This project focuses on developing an Intrusion Detection System (IDS) using machine learning techniques. The IDS aims to analyze datasets for intrusion patterns, preprocess data efficiently, and prepare the foundation for applying machine learning models.
- Dataset Preprocessing: Handles large datasets efficiently using Polars.
- Data Exploration: Detailed exploration and analysis of datasets.
- Data Manipulation: Handles data cleaning, feature engineering, and processing.
- Performance Optimization: Optimized processing of large datasets compared to traditional libraries like Pandas.
Intrusion-Detection-Systems-using-ML/
├── input/ # Raw dataset files from Car Hacking Dataset
│ ├── attack_free.txt
│ ├── dos_dataset.csv
│ ├── fuzzy_dataset.csv
├── output/ # Processed datasets for analysis
│ ├── attack_free_df.csv
│ ├── dos_df.csv
│ ├── fuzzy_df.csv
├── notebooks/ # Jupyter notebooks for testing and analysis
│ ├── eda.ipynb # Exploratory data analysis using Pandas
│ ├── preprocess_data.ipynb # Data manipulation and feature engineering
│ ├── fix_data_issue.ipynb # Solving misplaced dlc-flag column issue
│ ├── visualize_data.ipynb # Data visualization with graphics
│ ├── utils.ipynb # Some helper functions
├── src/ # Final Python scripts for processing data
│ ├── get_data_pandas.py # Dataset loading with Pandas
│ ├── load_data.py # Optimized dataset loading with Polars
│ ├── preprocess_data.py # Data manipulation functions
│ ├── train_model.py # Data modelling
│ ├── utils.py # Helper Functions
├── README.md # Project documentation (you're reading this)
The raw datasets are taken from the Car Hacking Dataset, which contains records for intrusion detection, such as:
attack_free.txt
: Attack-free dataset.dos_dataset.csv
: Denial of Service (DoS) dataset.fuzzy_dataset.csv
: Fuzzy intrusion dataset.
Processed datasets are saved in the output
folder as:
attack_free_df.csv
dos_df.csv
fuzzy_df.csv
- Clone the repository:
git clone https://github.com/yourusername/Intrusion-Detection-Systems-using-ML.git cd Intrusion-Detection-Systems-using-ML
- Install dependencies:
Create and activate a virtual environment, then install requirements:python -m venv venv source venv/bin/activate # For Linux/Mac venv\Scripts\activate # For Windows pip install -r requirements.txt
- Run preprocessing scripts:
Use the src scripts to generate processed datasets:
python src/load_data.py
- Load data: Process large datasets with optimized Polars methods in src/load_data.py.
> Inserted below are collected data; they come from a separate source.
-- ==== Sys2Proof/Machine/HostPort.lean ====
section
/-! DEFINITION. What the block and its environment do on each move of the host: a command word (spec/30_encoding.md
rules R43, R48), the host's own access to the probability memory (spec/20_memory.md rule R38), placing the Byte
Source (spec/70_reset_and_hazards.md rule R92), and reset, between commands or in the middle of one (rule R90). -/

namespace Sys2Proof.Machine

/-- DECODE_BIT and DECODE_DIRECT_BITS, the two commands that need a running session (rules R43, R74, R75). -/
def isDecodeCommand : Instr → Bool
  | .init => false
  | .decodeBit _ => true
  | .decodeDirectBits _ => true
  | .initBitModels _ _ => false

/-- The host goes on with a session whose Byte Source it has placed elsewhere (rule R95, U17; log entry 10). An
INIT instead begins a new session there (rules R53, R85, R92). -/
def continuesMovedSession (i : Instr) (s : State) : Bool :=
  match s.session with
  | .ready _ => s.sourcePlaced && isDecodeCommand i
  | _ => false

/-- One step of the block, up to its response (rule R43): a word that selects no row raises IllegalCommand and
performs no part of any operation (rule R48); any other word runs its command. -/
def acceptCommand (w : CmdWord) (s : State) : Host.Outcome State Fault Refusal :=
  match decode w with
  | .ok i => if continuesMovedSession i s then .refused .sourceMovedDuringSession else exec i s
  | .error _ => .next (State.raise s .illegalCommand)

/-- The command in flight goes on where it waited (rules R31 (c), R97). -/
def resume (p : Pending) (s : State) : State :=
  match p with
  | .init left code => finishInit left code s
  | .normalize c value left => finishDecode left c value s

/-- The Byte Source becomes ready to deliver `n` more bytes, or all of them; a command that waits for one goes
on (rule R97). -/
def sourceReady (n : Option Nat) (s : State) : State :=
  match s.flight with
  | .waiting p => resume p { s with answers := n, flight := .idle }
  | _ => { s with answers := n }

/-- The host writes an entry through its own port; any 16-bit value can be stored (rule R38, U4). -/
def hostWrite (a : Nat) (v : Entry) (s : State) : Host.Outcome State Fault Refusal :=
  if a < s.probDepth then .next (State.writeEntry s a v) else .fault .hostAddress

/-- The host reads an entry through its own port (rules R33, R38). -/
def hostRead (a : Nat) (s : State) : Host.Outcome State Fault Refusal :=
  if a < s.probDepth then .next { s with hostReads := s.hostReads ++ [State.readEntry s a] }
  else .fault .hostAddress

/-- The host places the Byte Source's cursor (rules R85, R92), in every session state: in `READY` it does so to
begin a new session with INIT, which needs no close of the old one (rules R53, R98). -/
def positionSource (p : Nat) (s : State) : Host.Outcome State Fault Refusal :=
  .next { s with pos := p, sourcePlaced := true }

/-- At most `k` of the byte reads that lead from `s` to `s'`. -/
def consumeUpTo (k : Nat) (s s' : State) : State := State.takeBytes s (min k (s'.pos - s.pos))

/-- What a command leaves of its effects outside the block when it is abandoned after `k` transfers (rule R90:
"the Byte Source bytes it had consumed stay consumed and a probability entry it had written stays written"). The
order of the transfers is that of rule R37: DECODE_BIT reads its entry, writes it, then reads at most one byte. -/
def abandon (i : Instr) (k : Nat) (s : State) : State :=
  match i with
  | .init => consumeUpTo k s (runInit s)
  | .decodeBit addr =>
    if k < 2 then s else consumeUpTo (k - 2) { s with pm := (runDecodeBit addr s).pm } (runDecodeBit addr s)
  | .decodeDirectBits n => consumeUpTo k s (runDecodeDirectBits n s)
  | .initBitModels base count =>
    if regionFits base count s then State.fillEntries s base (min k count) probInit else s

/-- Reset in the middle of the command `w` (rule R90, D25): no response is sent. -/
def resetDuring (w : CmdWord) (k : Nat) (s : State) : Host.Outcome State Fault Refusal :=
  match decode w with
  | .ok i =>
    if continuesMovedSession i s then .refused .sourceMovedDuringSession
    else .next (State.resetBlock (abandon i k s))
  | .error _ => .next (State.resetBlock s)

/-- After a move, a pending response is transferred if the host takes it (rule R43). -/
def delivered (o : Host.Outcome State Fault Refusal) : Host.Outcome State Fault Refusal :=
  match o with
  | .next s => .next (State.deliver s)
  | .fault f => .fault f
  | .refused r => .refused r

/-- One move of the outside. -/
def hostMove (e : HostEvent) (s : State) : Host.Outcome State Fault Refusal :=
  match e with
  | .command w => delivered (acceptCommand w s)
  | .writeEntry a v => hostWrite a v s
  | .readEntry a => hostRead a s
  | .positionSource p => positionSource p s
  | .sourceReady n => delivered (.next (sourceReady n s))
  | .hostReady b => delivered (.next { s with accepts := b })
  | .reset => .next (State.resetBlock s)
  | .resetDuring w k => resetDuring w k s

/-- Which moves can be made now. With a command in flight or a response pending `cmd_ready` is low (rules R43, R52)
and the host touches neither the probability memory nor the Byte Source (rules R38, R95, U17: "enabled only
alternately"): only an answer, `rsp_ready` and reset can come, and anything else waits. -/
def canMove (e : HostEvent) (s : State) : Bool :=
  match s.flight with
  | .idle => true
  | _ =>
    match e with
    | .sourceReady _ => true
    | .hostReady _ => true
    | .reset => true
    | .command _ => false
    | .writeEntry _ _ => false
    | .readEntry _ => false
    | .positionSource _ => false
    | .resetDuring _ _ => false

end Sys2Proof.Machine
end

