-- ==== Sys2Proof/Certificates/Slice0/Obligations.lean ====
section
/-! DEFINITION. The statements for the provers, from the numbered rules of spec/. None is about a program. -/

open Sys2Proof Sys2Proof.Machine

/-! ### Encoding (spec/30_encoding.md) -/

/-- Command words of spec/95_test_vectors.md, each decoded to what its row says (rule R47), and the illegal words
X1 to X7 refused (rule R48). -/
def Obligations.SpecWordsDecode : Prop :=
  decode 0x0100000000#40 = .ok .init ∧
  decode 0x0200000002#40 = .ok (.decodeBit 2) ∧
  decode 0x020000FFFF#40 = .ok (.decodeBit 65535) ∧
  decode 0x0300000020#40 = .ok (.decodeDirectBits 32) ∧
  decode 0x0400030004#40 = .ok (.initBitModels 4 3) ∧
  decode 0x0000000000#40 = .error .reservedOp ∧
  decode 0x0100000001#40 = .error .mustBeZeroB ∧
  decode 0x0100010000#40 = .error .mustBeZeroA ∧
  decode 0x0200010002#40 = .error .mustBeZeroA ∧
  decode 0x0300010000#40 = .error .mustBeZeroA ∧
  decode 0x0500000000#40 = .error .reservedOp ∧
  decode 0xFF00000000#40 = .error .reservedOp

/-- Every well-formed command, with every operand at every value its field admits, is what its word decodes to
(rules R44, R46, R47). -/
def Obligations.DecodeOfEncode : Prop :=
  ∀ i : Instr, i.wellFormed = true → decode (encode i) = .ok i

/-- Where a word is a command, it is the word of that command, and the command is well formed (rules R44, R47). -/
def Obligations.EncodeOfDecode : Prop :=
  ∀ (w : CmdWord) (i : Instr), decode w = .ok i → encode i = w ∧ i.wellFormed = true

/-- Decoding by fields is decoding by mask and match, and the rows are disjoint (rule R47). -/
def Obligations.DecodeFollowsMaskAndMatch : Prop :=
  (∀ (w : CmdWord) (i : Instr), decode w = .ok i → w &&& i.row.mask = i.row.pattern) ∧
  (∀ (w : CmdWord) (r : OpcodeRow), r ∈ opcodeRows → w &&& r.mask = r.pattern →
    ∃ i, decode w = .ok i ∧ i.row = r) ∧
  (∀ (w : CmdWord) (r r' : OpcodeRow), r ∈ opcodeRows → r' ∈ opcodeRows →
    w &&& r.mask = r.pattern → w &&& r'.mask = r'.pattern → r = r')

/-- Rule R48: exactly the words it lists are illegal, and a step on one raises IllegalCommand and performs no part
of any operation. -/
def Obligations.IllegalWordsExactly : Prop :=
  (∀ w : CmdWord,
    (∃ e, decode w = .error e) ↔
      ((w.extractLsb' 32 8).toNat ∉ [1, 2, 3, 4] ∨
       ((w.extractLsb' 32 8).toNat ∈ [1, 2, 3] ∧ (w.extractLsb' 16 16).toNat ≠ 0) ∨
       ((w.extractLsb' 32 8).toNat = 1 ∧ (w.extractLsb' 0 16).toNat ≠ 0))) ∧
  (∀ (s : State) (w : CmdWord) (es : List HostEvent), s.Takes w es → (∃ e, decode w = .error e) →
    step s = .next (State.deliver { s with
      host := es
      err := if s.session = .failed then s.err else .fault .illegalCommand
      session := .failed
      result := 0#32
      flight := .responding ⟨.fault .illegalCommand, 0#32⟩ }))

/-- Rule R45's fields: `status` in bits 35 to 32, `value` in bits 31 to 0. -/
def Obligations.ResponseWordLayout : Prop :=
  ∀ r : Response,
    (r.word.extractLsb' 32 4 = r.status.code) ∧ (r.word.extractLsb' 0 32 = r.value) ∧
    r.word.toNat = r.status.code.toNat * 2 ^ 32 + r.value.toNat

/-- Rule R77's codes, the numbers of `SESS` (rules R24, R52), and that no two conditions share a code. -/
def Obligations.FaultCodeNumbers : Prop :=
  (Status.code .ok = 0#4 ∧ FaultCode.code .streamExhausted = 1#4 ∧ FaultCode.code .invalidIndex = 2#4 ∧
    FaultCode.code .invalidCount = 3#4 ∧ FaultCode.code .illegalCommand = 4#4 ∧
    FaultCode.code .notInitialized = 5#4 ∧ FaultCode.code .sessionFailed = 6#4 ∧
    FaultCode.code .probDomain = 7#4) ∧
  (∀ x y : Status, x.code = y.code → x = y) ∧
  (∀ s : State, (s.session = .uninit → s.sessOut = 0#2) ∧ (∀ c, s.session = .ready c → s.sessOut = 1#2) ∧
    (s.session = .failed → s.sessOut = 2#2)) ∧
  (∀ (s : State) (f : FaultCode), s.err = .fault f → s.errOut = FaultCode.code f) ∧
  ∀ s : State, s.err = .ok → s.errOut = 0#4

/-! ### The step (spec/30_encoding.md rule R43) -/

/-- A step runs the decoded command: nothing is added around `exec` but that the host has moved on to its next
move, and that the response is transferred if the host takes it; and `withFetchWord` puts a word where the next
step takes its command. -/
def Obligations.StepRunsDecodedCommand : Prop :=
  (∀ (s : State) (w : CmdWord) (es : List HostEvent) (i : Instr), s.Takes w es → decode w = .ok i →
    ∃ t, exec i { s with host := es } = .next t ∧ step s = .next (State.deliver t)) ∧
  (∀ (s : State) (w : Nat) (i : Instr), decode (BitVec.ofNat 40 w) = .ok i →
    ∃ t, exec i { s with flight := .idle, sourcePlaced := false } = .next t ∧
      step (s.withFetchWord 40 w) = .next (State.deliver t)) ∧
  (∀ (s : State) (r : Response), s.flight = .responding r →
    (s.accepts = true → State.deliver s = { s with flight := .idle, responses := s.responses ++ [r] }) ∧
    (s.accepts = false → State.deliver s = s)) ∧
  (∀ s : State, (∀ r, s.flight ≠ .responding r) → State.deliver s = s)

/-- The model's choice (log entry 7), after rule R89: with no move of the host left the block waits, unchanged. -/
def Obligations.IdleBlockWaits : Prop := ∀ s : State, s.host = [] → step s = .next s

/-- Every command word, from every state, gets exactly one response where the environment is fair (rule R97), and
RESULT is its value, 0 on a fault (rules R26, R43, R45). -/
def Obligations.EveryCommandAnsweredOnce : Prop :=
  ∀ (s : State) (w : CmdWord) (es : List HostEvent), s.Takes w es → s.Fair →
    ∃ (t : State) (r : Response), step s = .next t ∧ t.responses = s.responses ++ [r] ∧ t.result = r.value ∧
      t.host = es ∧ t.flight = .idle ∧ (r.status ≠ .ok → r.value = 0#32)
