/-- Clause 4, with CODE one below all ones. -/
theorem witness_CodeStaysBelowRange_init :
    0xFFFFFFFE#32 ≠ 0xFFFFFFFF#32 ∧ ∃ t, exec .init (block .uninit [] [0x00, 0xFF, 0xFF, 0xFF, 0xFE]) = .next t ∧
      t.session = .ready ⟨0xFFFFFFFF#32, 0xFFFFFFFE#32⟩ := ⟨by decide, _, rfl, by decide⟩

/-- A command that is answered, and one that waits. -/
theorem witness_ResultIsNeverRead :
    (∃ t, exec .init direct = .next t ∧ ∀ p, t.flight ≠ .waiting p) ∧
      ∃ t p, exec .init (stalling 2 .uninit [] [0x00, 0x12, 0x34, 0x56, 0x78]) = .next t ∧ t.flight = .waiting p :=
  ⟨⟨_, rfl, fun _ h => by cases h⟩, _, _, rfl, rfl⟩

theorem witness_ByteAccounting :
    (∃ t, exec .init direct = .next t ∧ AnsweredOk direct t) ∧
      (∃ t, exec (.decodeBit 15) running = .next t ∧ AnsweredOk running t) ∧
      (∃ t, exec (.decodeDirectBits 32) direct = .next t ∧ AnsweredOk direct t) ∧
      ∃ t, exec (.initBitModels 0 16) running = .next t ∧ AnsweredOk running t :=
  ⟨⟨_, rfl, by decide⟩, ⟨_, rfl, by decide⟩, ⟨_, rfl, by decide⟩, _, rfl, by decide⟩

/-! ### Witnesses: reset, the host, pseudo-commands -/

theorem witness_ResetKeepsMemoryAndSource :
    (blockWith .failed [(1, 7#16)] [0x01] [.reset]).host = .reset :: [] := by decide

/-- Each clause on k: INIT after no byte and after three, DECODE_BIT after its read, after its write and after all three
transfers, INIT_BIT_MODELS after two of its three entries. -/
theorem witness_ResetAbandonsCommand :
    ∃ f1 f2 f3, (blockWith .uninit [] [0, 1, 2, 3, 4] [.resetDuring 0x0100000000#40 3]).host =
        .resetDuring 0x0100000000#40 3 :: [] ∧
      (blockWith .uninit [] [0, 1, 2, 3, 4] [.resetDuring 0x0100000000#40 3]).flight = .idle ∧
      step { blockWith .uninit [] [0, 1, 2, 3, 4] [.resetDuring 0x0100000000#40 3] with
        host := .command 0x0100000000#40 :: [] } = .next f1 ∧ decode 0x0100000000#40 = .ok .init ∧
      step { blockWith (.ready ⟨0x01000000#32, 0x00800000#32⟩) [(2, 1024#16)] [0x7A]
        [.resetDuring 0x0200000002#40 1] with host := .command 0x0200000002#40 :: [] } = .next f2 ∧
      decode 0x0200000002#40 = .ok (.decodeBit 2) ∧ 1 < 2 ∧ 2 ≤ 2 ∧ 3 ≤ 3 ∧
      step { blockWith .uninit [] [] [.resetDuring 0x0400030004#40 2] with
        host := .command 0x0400030004#40 :: [] } = .next f3 ∧
      decode 0x0400030004#40 = .ok (.initBitModels 4 3) ∧ 4 + 3 ≤ 16 :=
  ⟨_, _, _, rfl, rfl, rfl, rfl, rfl, rfl, by decide, by decide, by decide, rfl, rfl, by decide⟩

theorem witness_HostPortReadsWhatWasWritten :
    15 < running.probDepth ∧ running.flight = .idle ∧
      (blockWith .uninit [] [] [.writeEntry 15 9#16]).host = .writeEntry 15 9#16 :: [] ∧
      (blockWith .uninit [] [] [.readEntry 15]).host = .readEntry 15 :: [] ∧
      (blockWith .uninit [] [] [.writeEntry 15 9#16, .readEntry 15]).host =
        .writeEntry 15 9#16 :: .readEntry 15 :: [] := by decide

theorem witness_HostPortStopsOutsideMemory :
    (blockWith .uninit [] [] [.readEntry 16]).probDepth ≤ 16 ∧ (blockWith .uninit [] [] []).flight = .idle ∧
      (blockWith .uninit [] [] [.readEntry 16]).host = .readEntry 16 :: [] ∧
      (blockWith .uninit [] [] [.writeEntry 16 0#16]).host = .writeEntry 16 0#16 :: [] := by decide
- Exploration: Use notebooks/eda.ipynb to explore datasets.
- Manipulation: Modify datasets using notebooks/preprocess_data.ipynb or src/preprocess_data.py.
- Visualization: Visualize datasets using notebooks/visualize_data.ipynb
Contributions are welcome! Please fork the repository, make your changes, and submit a pull request.
- This project is licensed under the MIT License.
- Car Hacking Dataset: The source of the raw datasets.
- Polars Library: For efficient data manipulation.
- Open-source community for inspiration and tools.